(Provided material Opens)

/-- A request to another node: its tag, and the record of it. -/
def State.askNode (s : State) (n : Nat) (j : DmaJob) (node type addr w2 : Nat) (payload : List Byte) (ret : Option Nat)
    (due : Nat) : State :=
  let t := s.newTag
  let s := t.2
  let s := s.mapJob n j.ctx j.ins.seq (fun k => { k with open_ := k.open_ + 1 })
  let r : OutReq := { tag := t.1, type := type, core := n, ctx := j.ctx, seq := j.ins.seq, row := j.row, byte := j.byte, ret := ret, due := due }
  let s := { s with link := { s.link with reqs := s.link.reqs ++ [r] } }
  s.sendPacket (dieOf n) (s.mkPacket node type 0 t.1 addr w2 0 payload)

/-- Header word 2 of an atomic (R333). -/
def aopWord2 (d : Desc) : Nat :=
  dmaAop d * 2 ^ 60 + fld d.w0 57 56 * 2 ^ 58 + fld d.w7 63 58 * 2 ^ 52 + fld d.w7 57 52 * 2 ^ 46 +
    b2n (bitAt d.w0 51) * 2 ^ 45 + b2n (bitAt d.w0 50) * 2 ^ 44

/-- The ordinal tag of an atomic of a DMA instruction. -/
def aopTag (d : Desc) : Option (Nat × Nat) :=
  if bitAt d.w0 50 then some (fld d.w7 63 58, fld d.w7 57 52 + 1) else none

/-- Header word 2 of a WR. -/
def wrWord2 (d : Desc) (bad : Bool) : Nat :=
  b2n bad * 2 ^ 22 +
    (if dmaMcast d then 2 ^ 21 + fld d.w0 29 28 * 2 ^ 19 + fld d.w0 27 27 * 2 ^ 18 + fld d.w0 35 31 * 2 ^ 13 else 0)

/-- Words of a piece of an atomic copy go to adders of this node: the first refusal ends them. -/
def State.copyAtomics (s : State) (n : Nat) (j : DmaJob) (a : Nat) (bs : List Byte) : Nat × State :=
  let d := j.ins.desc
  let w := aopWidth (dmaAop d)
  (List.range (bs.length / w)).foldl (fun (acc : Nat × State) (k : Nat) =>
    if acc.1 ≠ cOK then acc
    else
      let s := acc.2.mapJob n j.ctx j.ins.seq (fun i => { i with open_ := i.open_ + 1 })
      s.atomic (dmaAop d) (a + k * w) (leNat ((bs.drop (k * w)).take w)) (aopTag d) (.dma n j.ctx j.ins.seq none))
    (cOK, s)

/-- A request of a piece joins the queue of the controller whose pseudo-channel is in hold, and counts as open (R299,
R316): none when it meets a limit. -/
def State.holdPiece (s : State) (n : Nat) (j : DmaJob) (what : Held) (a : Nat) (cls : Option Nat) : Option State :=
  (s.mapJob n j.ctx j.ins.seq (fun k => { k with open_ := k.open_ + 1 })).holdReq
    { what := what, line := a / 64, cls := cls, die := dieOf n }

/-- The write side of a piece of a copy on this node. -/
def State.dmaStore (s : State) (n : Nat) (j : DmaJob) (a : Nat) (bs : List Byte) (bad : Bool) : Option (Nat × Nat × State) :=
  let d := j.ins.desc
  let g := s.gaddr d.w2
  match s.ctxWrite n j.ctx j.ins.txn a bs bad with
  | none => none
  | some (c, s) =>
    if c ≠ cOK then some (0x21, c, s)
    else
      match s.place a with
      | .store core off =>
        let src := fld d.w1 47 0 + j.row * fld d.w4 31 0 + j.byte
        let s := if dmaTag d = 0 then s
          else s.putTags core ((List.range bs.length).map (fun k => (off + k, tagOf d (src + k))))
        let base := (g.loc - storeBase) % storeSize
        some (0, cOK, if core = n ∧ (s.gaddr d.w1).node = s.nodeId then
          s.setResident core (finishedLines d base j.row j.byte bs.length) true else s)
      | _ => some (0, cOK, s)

(Provided material Closes)
(Provided material Opens)

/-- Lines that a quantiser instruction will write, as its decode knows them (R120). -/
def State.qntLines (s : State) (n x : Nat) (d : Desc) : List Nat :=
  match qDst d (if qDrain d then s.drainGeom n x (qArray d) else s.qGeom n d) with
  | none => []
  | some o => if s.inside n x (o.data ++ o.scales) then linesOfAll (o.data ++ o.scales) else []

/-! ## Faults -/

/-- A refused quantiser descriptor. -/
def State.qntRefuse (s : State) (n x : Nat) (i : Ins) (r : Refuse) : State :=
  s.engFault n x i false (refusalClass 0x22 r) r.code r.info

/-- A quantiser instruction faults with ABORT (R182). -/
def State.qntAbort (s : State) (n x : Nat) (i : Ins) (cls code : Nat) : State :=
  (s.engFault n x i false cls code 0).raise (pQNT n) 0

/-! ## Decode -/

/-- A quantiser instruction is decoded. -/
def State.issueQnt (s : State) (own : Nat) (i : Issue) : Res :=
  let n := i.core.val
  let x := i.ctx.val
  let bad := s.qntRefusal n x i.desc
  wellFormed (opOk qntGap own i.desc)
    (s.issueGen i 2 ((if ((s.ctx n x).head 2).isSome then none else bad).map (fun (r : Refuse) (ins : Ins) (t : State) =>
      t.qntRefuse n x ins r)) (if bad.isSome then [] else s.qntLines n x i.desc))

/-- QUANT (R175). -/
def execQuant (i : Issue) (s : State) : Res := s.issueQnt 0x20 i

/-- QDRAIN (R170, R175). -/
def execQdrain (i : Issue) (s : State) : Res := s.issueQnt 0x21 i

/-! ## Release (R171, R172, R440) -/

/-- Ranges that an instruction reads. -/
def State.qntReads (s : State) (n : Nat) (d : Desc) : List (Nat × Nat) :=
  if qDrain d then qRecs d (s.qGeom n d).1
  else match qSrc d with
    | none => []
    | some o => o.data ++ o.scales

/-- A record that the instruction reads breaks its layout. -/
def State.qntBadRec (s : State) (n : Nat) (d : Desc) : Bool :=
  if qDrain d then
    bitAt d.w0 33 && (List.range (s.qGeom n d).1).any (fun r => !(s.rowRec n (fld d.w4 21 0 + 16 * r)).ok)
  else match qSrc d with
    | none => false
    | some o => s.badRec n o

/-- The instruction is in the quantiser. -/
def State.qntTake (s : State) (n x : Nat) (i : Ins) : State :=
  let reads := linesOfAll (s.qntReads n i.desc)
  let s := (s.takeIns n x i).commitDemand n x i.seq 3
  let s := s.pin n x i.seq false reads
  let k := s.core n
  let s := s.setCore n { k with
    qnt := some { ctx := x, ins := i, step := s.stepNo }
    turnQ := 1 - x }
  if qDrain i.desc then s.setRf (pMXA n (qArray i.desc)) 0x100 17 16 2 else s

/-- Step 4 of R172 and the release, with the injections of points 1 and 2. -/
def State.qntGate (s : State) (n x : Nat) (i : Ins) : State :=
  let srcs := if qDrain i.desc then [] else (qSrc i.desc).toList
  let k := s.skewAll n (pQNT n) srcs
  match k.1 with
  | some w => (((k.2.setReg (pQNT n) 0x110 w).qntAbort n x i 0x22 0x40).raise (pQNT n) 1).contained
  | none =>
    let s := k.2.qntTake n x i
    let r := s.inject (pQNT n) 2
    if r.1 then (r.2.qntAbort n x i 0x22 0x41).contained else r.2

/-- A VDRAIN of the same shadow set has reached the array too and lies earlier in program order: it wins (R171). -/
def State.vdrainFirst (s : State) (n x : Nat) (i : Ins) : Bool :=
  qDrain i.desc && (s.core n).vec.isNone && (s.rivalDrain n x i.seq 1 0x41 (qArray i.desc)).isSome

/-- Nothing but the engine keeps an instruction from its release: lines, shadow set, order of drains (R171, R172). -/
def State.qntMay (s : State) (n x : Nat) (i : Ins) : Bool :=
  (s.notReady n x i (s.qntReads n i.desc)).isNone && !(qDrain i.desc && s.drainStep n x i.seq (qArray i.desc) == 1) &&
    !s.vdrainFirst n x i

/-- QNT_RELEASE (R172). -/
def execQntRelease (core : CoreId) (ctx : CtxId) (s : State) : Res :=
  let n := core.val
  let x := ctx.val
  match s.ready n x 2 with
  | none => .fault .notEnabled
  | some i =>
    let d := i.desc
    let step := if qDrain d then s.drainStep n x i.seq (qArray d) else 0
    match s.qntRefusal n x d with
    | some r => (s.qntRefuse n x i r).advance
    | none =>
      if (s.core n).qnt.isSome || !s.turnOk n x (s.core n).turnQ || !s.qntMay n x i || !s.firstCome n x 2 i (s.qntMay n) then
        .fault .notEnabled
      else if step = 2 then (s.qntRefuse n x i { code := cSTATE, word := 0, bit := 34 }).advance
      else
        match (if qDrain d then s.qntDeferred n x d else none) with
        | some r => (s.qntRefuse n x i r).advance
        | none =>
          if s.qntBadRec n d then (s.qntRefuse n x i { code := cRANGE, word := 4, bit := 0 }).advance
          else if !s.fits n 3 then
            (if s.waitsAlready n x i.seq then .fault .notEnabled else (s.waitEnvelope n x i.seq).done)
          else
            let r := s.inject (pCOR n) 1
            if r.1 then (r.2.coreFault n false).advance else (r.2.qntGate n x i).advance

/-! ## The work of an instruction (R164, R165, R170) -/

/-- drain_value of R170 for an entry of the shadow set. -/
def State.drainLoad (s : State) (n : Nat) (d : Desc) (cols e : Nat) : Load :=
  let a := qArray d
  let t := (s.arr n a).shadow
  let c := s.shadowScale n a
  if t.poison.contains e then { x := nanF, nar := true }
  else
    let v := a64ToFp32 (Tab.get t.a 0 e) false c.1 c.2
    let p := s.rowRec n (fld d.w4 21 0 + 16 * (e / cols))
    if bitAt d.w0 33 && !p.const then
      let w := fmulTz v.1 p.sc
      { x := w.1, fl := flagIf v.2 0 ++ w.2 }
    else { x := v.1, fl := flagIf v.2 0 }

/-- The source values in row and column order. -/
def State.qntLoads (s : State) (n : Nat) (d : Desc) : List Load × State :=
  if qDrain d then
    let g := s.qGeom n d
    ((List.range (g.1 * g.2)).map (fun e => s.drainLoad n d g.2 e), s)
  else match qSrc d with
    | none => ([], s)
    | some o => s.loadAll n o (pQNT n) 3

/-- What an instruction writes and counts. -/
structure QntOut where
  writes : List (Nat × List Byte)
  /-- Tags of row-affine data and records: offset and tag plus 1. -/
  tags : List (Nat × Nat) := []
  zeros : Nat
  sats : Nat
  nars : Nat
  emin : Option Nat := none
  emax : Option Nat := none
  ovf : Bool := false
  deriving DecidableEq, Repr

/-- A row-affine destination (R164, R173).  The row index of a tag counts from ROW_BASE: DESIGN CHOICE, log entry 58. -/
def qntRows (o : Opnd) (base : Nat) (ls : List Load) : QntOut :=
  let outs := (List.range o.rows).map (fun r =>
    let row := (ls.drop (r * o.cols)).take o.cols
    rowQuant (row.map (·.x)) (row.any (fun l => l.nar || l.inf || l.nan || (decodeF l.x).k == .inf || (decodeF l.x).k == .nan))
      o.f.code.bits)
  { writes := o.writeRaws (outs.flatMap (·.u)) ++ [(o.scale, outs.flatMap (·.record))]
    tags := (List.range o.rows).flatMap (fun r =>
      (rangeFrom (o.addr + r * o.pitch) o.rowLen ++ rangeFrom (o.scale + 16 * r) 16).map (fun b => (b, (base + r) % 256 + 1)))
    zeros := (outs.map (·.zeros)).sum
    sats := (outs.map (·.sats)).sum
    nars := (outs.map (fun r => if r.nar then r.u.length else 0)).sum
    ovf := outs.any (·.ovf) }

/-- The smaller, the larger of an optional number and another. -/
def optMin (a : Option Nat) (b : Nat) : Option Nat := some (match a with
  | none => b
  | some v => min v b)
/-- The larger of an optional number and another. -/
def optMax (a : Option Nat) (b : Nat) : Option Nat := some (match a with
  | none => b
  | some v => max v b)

(Provided material Closes)

» Activity: Take the lines above from the one containing "record of it. -/" down to the one containing "def aopWord2 (d", and transcribe them exactly, both ends included.

» Finished exercise:
/-- A request to another node: its tag, and the record of it. -/
def State.askNode (s : State) (n : Nat) (j : DmaJob) (node type addr w2 : Nat) (payload : List Byte) (ret : Option Nat)
    (due : Nat) : State :=
  let t := s.newTag
  let s := t.2
  let s := s.mapJob n j.ctx j.ins.seq (fun k => { k with open_ := k.open_ + 1 })
  let r : OutReq := { tag := t.1, type := type, core := n, ctx := j.ctx, seq := j.ins.seq, row := j.row, byte := j.byte, ret := ret, due := due }
  let s := { s with link := { s.link with reqs := s.link.reqs ++ [r] } }
  s.sendPacket (dieOf n) (s.mkPacket node type 0 t.1 addr w2 0 payload)

/-- Header word 2 of an atomic (R333). -/
def aopWord2 (d : Desc) : Nat :=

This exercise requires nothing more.